• [Material to process]:
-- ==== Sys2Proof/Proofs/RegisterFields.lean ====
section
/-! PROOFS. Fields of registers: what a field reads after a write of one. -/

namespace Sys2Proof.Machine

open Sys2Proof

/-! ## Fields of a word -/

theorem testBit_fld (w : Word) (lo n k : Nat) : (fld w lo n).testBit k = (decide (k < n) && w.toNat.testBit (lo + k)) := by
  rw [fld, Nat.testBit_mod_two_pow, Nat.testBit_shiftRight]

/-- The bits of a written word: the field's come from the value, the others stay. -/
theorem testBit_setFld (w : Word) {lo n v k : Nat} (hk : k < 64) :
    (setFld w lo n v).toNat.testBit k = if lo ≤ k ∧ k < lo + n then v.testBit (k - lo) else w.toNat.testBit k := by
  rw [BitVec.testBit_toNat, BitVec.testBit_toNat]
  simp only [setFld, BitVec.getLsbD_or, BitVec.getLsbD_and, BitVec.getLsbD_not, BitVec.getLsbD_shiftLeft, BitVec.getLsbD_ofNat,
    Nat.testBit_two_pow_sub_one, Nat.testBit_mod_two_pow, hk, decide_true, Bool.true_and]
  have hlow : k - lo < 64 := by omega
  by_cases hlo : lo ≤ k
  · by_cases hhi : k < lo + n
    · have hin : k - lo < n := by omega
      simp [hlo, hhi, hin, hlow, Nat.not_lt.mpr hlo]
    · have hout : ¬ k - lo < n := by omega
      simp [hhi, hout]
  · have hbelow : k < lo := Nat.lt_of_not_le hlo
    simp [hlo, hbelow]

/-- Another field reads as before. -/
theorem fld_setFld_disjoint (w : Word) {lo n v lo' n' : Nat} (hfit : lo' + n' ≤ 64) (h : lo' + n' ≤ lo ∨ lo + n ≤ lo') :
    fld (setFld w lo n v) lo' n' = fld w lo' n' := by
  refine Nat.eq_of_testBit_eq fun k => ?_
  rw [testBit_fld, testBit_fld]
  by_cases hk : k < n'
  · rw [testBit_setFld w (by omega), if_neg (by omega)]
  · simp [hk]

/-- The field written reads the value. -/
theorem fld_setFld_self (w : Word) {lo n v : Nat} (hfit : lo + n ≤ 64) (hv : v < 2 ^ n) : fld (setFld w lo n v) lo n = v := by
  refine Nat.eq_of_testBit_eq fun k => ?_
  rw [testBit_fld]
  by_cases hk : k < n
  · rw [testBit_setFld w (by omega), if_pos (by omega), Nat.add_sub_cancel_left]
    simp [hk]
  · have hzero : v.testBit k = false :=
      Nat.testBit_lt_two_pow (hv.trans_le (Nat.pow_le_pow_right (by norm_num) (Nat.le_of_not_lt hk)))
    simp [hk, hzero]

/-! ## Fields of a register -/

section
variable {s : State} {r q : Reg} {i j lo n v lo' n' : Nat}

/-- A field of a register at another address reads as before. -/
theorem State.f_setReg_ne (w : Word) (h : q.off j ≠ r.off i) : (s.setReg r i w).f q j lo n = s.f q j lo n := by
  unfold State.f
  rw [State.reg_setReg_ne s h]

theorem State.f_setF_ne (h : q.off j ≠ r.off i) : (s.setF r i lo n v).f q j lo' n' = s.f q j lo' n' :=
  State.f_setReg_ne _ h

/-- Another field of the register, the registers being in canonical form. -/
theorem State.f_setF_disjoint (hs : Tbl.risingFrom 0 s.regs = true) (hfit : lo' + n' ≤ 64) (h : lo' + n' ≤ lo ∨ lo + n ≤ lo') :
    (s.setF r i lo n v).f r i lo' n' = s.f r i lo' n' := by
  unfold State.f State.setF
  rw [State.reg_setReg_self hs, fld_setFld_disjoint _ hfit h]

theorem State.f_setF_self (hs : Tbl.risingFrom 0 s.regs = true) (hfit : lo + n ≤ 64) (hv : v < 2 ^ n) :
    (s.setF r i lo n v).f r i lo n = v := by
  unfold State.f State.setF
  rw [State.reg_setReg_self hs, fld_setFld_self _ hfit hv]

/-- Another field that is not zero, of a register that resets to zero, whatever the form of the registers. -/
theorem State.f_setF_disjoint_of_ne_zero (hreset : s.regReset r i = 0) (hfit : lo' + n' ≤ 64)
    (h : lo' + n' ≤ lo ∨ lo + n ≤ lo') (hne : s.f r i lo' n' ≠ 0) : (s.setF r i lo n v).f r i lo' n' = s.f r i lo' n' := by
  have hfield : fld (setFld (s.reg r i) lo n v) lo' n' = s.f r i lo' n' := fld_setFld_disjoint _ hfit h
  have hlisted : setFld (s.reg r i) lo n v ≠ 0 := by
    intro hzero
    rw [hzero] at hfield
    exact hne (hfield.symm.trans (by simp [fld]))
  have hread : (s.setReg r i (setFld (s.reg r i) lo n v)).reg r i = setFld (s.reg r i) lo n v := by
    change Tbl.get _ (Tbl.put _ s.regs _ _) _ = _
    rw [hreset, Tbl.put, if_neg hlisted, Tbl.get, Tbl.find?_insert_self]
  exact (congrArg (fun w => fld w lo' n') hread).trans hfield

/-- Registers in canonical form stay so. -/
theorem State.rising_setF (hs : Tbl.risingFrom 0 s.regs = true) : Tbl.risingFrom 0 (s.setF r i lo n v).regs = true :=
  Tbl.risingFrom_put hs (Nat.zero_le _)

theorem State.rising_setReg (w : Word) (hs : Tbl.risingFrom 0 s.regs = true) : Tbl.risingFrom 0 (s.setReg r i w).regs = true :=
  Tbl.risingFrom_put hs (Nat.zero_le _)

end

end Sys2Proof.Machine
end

• [Problem]: What this exercise asks for is every line of the data above with the word "simp".

• [Written solution]:
  simp only [setFld, BitVec.getLsbD_or, BitVec.getLsbD_and, BitVec.getLsbD_not, BitVec.getLsbD_shiftLeft, BitVec.getLsbD_ofNat,
      simp [hlo, hhi, hin, hlow, Nat.not_lt.mpr hlo]
      simp [hhi, hout]
    simp [hlo, hbelow]
  · simp [hk]
    simp [hk]
    simp [hk, hzero]
    exact hne (hfield.symm.trans (by simp [fld]))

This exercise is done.